Saved data entries:
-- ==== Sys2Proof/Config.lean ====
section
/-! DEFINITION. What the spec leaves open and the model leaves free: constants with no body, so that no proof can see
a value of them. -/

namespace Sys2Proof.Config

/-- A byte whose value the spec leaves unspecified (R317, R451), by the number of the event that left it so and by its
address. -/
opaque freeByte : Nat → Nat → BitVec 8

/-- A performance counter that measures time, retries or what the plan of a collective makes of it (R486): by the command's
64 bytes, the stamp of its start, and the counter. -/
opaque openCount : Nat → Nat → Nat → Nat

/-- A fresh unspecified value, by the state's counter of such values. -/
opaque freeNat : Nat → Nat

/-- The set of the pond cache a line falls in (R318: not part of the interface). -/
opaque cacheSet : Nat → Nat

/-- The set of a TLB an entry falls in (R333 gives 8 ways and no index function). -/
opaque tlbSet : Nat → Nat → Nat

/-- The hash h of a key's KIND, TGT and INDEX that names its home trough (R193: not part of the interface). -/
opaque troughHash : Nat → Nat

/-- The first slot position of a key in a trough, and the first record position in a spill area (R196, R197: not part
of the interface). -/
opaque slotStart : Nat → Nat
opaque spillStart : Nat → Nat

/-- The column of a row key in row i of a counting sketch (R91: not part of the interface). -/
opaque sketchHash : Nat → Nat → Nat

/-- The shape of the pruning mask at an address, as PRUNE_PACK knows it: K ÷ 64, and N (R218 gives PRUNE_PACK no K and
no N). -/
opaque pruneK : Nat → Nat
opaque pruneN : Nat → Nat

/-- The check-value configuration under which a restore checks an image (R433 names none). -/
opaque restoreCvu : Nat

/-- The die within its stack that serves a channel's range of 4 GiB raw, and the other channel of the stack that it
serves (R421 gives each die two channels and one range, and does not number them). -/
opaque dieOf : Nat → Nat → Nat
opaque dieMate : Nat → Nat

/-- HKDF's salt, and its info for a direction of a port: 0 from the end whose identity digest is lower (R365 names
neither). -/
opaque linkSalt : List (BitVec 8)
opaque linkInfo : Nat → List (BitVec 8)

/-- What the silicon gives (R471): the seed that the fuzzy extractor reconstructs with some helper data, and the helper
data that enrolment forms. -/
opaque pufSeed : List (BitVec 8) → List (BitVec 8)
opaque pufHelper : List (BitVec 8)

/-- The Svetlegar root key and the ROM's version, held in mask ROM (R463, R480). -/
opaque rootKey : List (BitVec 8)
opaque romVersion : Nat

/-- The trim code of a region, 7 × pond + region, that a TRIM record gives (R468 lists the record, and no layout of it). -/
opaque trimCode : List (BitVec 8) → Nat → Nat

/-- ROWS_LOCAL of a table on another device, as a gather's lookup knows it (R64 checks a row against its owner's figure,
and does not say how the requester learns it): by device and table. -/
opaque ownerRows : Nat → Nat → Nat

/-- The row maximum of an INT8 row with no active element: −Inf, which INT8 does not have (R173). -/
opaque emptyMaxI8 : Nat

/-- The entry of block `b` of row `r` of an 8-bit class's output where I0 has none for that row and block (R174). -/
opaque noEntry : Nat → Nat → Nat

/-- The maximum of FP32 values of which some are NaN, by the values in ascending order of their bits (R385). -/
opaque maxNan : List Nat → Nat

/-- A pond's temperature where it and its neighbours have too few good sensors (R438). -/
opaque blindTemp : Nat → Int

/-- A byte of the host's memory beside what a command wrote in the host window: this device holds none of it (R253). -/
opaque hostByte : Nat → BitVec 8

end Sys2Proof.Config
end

...

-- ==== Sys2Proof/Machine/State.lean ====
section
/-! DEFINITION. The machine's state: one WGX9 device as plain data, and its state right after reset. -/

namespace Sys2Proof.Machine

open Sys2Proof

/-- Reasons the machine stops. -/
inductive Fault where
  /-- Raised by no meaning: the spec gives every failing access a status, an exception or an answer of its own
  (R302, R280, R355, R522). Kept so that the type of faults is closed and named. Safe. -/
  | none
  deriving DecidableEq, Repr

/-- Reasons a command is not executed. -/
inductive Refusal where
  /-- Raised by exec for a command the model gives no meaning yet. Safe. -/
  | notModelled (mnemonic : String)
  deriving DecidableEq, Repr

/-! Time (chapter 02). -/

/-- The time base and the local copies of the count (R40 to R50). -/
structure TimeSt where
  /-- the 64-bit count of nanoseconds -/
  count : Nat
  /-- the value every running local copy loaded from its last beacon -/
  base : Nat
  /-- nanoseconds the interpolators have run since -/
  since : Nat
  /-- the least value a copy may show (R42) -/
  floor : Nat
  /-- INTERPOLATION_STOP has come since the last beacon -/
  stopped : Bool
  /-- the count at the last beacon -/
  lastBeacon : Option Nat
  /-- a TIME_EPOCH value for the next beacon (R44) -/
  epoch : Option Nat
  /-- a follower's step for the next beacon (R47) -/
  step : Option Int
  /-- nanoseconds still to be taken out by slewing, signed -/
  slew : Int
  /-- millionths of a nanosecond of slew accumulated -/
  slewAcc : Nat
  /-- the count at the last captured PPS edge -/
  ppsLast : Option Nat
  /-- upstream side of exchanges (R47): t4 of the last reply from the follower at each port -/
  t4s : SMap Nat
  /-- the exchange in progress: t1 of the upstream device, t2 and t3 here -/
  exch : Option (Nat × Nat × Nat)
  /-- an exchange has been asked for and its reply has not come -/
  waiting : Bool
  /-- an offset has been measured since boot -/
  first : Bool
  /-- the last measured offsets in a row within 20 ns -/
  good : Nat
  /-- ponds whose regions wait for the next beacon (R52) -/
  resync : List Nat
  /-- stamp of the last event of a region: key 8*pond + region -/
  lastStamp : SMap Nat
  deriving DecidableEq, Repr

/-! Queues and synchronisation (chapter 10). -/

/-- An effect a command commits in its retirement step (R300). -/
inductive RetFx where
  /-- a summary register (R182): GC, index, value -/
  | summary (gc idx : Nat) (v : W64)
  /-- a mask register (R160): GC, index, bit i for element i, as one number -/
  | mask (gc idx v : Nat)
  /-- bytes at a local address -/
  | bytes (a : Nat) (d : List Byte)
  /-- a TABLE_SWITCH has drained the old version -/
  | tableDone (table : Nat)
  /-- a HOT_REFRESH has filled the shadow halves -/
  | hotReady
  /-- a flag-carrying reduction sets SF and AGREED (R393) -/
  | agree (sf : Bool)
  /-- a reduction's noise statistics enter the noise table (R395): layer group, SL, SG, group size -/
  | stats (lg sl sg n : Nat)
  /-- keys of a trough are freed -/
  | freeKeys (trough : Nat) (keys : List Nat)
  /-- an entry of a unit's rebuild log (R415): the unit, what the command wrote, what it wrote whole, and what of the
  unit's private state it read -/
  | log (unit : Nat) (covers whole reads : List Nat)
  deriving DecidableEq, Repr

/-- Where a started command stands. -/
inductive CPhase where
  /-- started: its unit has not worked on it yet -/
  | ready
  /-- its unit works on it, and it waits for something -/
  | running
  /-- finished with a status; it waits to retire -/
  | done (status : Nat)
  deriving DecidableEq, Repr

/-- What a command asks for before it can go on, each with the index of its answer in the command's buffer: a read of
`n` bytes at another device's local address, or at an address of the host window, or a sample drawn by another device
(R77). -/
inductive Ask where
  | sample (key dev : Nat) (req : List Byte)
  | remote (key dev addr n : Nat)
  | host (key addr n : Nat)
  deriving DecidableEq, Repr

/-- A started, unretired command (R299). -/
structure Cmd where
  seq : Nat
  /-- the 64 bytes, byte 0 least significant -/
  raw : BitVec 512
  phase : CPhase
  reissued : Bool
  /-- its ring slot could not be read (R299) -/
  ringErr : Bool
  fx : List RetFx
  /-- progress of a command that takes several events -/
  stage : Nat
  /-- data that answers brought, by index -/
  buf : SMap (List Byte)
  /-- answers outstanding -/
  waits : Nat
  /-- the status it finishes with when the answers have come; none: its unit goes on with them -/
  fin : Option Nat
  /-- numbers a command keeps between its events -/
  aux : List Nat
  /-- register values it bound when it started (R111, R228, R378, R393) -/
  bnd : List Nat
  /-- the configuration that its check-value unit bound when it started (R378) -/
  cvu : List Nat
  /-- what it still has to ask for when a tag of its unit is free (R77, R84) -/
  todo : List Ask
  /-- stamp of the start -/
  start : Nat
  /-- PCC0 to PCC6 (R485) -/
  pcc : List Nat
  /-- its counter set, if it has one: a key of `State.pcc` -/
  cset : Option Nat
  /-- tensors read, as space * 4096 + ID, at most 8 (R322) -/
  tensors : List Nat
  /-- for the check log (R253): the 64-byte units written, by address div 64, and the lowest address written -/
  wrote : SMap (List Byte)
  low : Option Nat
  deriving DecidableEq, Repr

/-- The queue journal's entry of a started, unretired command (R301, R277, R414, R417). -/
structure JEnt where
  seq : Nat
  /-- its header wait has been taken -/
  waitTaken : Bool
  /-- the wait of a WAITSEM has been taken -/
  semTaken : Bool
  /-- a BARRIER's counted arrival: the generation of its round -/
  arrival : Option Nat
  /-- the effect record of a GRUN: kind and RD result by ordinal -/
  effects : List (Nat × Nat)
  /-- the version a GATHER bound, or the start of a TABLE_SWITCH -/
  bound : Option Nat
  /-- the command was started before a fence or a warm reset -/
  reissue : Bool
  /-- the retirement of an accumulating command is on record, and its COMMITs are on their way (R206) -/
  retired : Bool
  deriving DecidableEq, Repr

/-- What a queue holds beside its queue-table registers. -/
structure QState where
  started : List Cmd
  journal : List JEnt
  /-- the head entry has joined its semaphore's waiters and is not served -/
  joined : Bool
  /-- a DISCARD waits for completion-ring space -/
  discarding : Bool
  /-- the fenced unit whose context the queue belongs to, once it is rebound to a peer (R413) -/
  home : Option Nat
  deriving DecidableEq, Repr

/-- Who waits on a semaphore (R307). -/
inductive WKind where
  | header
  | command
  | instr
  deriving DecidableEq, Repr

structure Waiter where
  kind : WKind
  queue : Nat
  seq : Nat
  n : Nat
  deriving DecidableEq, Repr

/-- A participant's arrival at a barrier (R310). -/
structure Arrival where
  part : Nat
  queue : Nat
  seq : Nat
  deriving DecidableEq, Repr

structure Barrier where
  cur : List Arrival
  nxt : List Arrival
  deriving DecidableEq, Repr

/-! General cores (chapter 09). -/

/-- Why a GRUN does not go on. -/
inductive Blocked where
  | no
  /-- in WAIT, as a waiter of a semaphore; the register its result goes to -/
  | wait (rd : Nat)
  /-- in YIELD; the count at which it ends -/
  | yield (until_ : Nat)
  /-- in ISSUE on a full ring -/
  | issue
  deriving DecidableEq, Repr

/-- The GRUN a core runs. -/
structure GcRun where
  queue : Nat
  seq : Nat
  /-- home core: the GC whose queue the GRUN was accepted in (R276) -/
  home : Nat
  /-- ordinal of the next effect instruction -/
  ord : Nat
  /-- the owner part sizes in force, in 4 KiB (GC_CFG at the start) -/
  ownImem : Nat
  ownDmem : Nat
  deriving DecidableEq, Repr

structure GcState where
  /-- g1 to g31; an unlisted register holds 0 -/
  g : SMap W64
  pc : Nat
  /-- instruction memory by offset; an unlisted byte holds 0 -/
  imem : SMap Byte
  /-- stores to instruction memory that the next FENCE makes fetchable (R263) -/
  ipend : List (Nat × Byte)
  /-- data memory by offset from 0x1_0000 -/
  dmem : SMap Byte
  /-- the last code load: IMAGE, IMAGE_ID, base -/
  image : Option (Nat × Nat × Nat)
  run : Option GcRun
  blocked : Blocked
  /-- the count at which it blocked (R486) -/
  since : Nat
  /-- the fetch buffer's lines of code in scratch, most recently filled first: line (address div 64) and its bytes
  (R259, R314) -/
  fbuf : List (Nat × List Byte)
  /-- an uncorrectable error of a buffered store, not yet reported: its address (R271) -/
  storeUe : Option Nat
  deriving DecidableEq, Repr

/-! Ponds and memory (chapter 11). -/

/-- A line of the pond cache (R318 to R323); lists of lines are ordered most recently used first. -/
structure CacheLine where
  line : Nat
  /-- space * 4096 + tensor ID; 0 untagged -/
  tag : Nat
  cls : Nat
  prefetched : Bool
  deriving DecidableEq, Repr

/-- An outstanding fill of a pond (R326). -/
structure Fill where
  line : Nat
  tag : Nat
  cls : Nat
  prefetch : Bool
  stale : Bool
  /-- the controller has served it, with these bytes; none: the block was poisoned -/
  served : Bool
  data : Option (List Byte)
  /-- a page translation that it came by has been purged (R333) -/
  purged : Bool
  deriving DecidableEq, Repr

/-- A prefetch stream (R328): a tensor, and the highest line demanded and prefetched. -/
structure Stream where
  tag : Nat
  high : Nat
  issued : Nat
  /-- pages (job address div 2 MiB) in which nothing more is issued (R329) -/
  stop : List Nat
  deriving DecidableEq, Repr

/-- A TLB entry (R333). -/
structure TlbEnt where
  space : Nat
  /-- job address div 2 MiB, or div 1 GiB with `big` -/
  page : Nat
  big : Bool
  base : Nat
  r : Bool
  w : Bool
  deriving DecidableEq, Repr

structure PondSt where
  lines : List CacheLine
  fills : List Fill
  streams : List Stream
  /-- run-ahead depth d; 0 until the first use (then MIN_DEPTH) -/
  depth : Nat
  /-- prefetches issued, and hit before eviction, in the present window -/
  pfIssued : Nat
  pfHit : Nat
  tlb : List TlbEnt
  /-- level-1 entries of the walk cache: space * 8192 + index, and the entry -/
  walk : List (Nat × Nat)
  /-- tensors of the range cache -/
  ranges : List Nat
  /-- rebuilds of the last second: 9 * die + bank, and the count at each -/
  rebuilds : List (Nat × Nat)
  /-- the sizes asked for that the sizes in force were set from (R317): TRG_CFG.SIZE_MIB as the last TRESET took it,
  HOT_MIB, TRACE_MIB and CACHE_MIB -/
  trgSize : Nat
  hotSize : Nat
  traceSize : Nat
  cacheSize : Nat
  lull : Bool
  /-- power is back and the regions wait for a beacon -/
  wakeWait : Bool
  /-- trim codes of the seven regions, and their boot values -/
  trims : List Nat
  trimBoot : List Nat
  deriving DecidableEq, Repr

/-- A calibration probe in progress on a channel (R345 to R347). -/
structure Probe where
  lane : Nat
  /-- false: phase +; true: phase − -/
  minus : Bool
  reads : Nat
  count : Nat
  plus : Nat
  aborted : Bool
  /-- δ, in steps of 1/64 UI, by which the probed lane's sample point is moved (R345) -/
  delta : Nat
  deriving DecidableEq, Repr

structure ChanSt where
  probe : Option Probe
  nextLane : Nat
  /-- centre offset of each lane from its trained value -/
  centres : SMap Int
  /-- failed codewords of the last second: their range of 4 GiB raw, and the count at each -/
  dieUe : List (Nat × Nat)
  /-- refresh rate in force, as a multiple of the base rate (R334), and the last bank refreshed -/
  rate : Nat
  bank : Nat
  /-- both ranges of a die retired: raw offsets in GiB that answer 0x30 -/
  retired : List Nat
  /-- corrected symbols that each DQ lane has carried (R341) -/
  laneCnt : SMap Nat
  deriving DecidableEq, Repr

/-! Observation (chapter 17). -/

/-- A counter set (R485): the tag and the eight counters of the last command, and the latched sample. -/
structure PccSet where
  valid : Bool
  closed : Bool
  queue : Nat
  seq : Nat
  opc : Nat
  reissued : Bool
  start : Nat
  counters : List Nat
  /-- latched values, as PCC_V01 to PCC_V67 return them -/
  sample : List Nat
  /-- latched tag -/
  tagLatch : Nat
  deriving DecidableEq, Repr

**Exercise brief**
In the entries above, find the line with "full ring -/" and the line with "stop : List Nat", then restate word for word both of them and every line between, with nothing more.

**Result**
  /-- in ISSUE on a full ring -/
  | issue
  deriving DecidableEq, Repr

/-- The GRUN a core runs. -/
structure GcRun where
  queue : Nat
  seq : Nat
  /-- home core: the GC whose queue the GRUN was accepted in (R276) -/
  home : Nat
  /-- ordinal of the next effect instruction -/
  ord : Nat
  /-- the owner part sizes in force, in 4 KiB (GC_CFG at the start) -/
  ownImem : Nat
  ownDmem : Nat
  deriving DecidableEq, Repr

structure GcState where
  /-- g1 to g31; an unlisted register holds 0 -/
  g : SMap W64
  pc : Nat
  /-- instruction memory by offset; an unlisted byte holds 0 -/
  imem : SMap Byte
  /-- stores to instruction memory that the next FENCE makes fetchable (R263) -/
  ipend : List (Nat × Byte)
  /-- data memory by offset from 0x1_0000 -/
  dmem : SMap Byte
  /-- the last code load: IMAGE, IMAGE_ID, base -/
  image : Option (Nat × Nat × Nat)
  run : Option GcRun
  blocked : Blocked
  /-- the count at which it blocked (R486) -/
  since : Nat
  /-- the fetch buffer's lines of code in scratch, most recently filled first: line (address div 64) and its bytes
  (R259, R314) -/
  fbuf : List (Nat × List Byte)
  /-- an uncorrectable error of a buffered store, not yet reported: its address (R271) -/
  storeUe : Option Nat
  deriving DecidableEq, Repr

/-! Ponds and memory (chapter 11). -/

/-- A line of the pond cache (R318 to R323); lists of lines are ordered most recently used first. -/
structure CacheLine where
  line : Nat
  /-- space * 4096 + tensor ID; 0 untagged -/
  tag : Nat
  cls : Nat
  prefetched : Bool
  deriving DecidableEq, Repr

/-- An outstanding fill of a pond (R326). -/
structure Fill where
  line : Nat
  tag : Nat
  cls : Nat
  prefetch : Bool
  stale : Bool
  /-- the controller has served it, with these bytes; none: the block was poisoned -/
  served : Bool
  data : Option (List Byte)
  /-- a page translation that it came by has been purged (R333) -/
  purged : Bool
  deriving DecidableEq, Repr

/-- A prefetch stream (R328): a tensor, and the highest line demanded and prefetched. -/
structure Stream where
  tag : Nat
  high : Nat
  issued : Nat
  /-- pages (job address div 2 MiB) in which nothing more is issued (R329) -/
  stop : List Nat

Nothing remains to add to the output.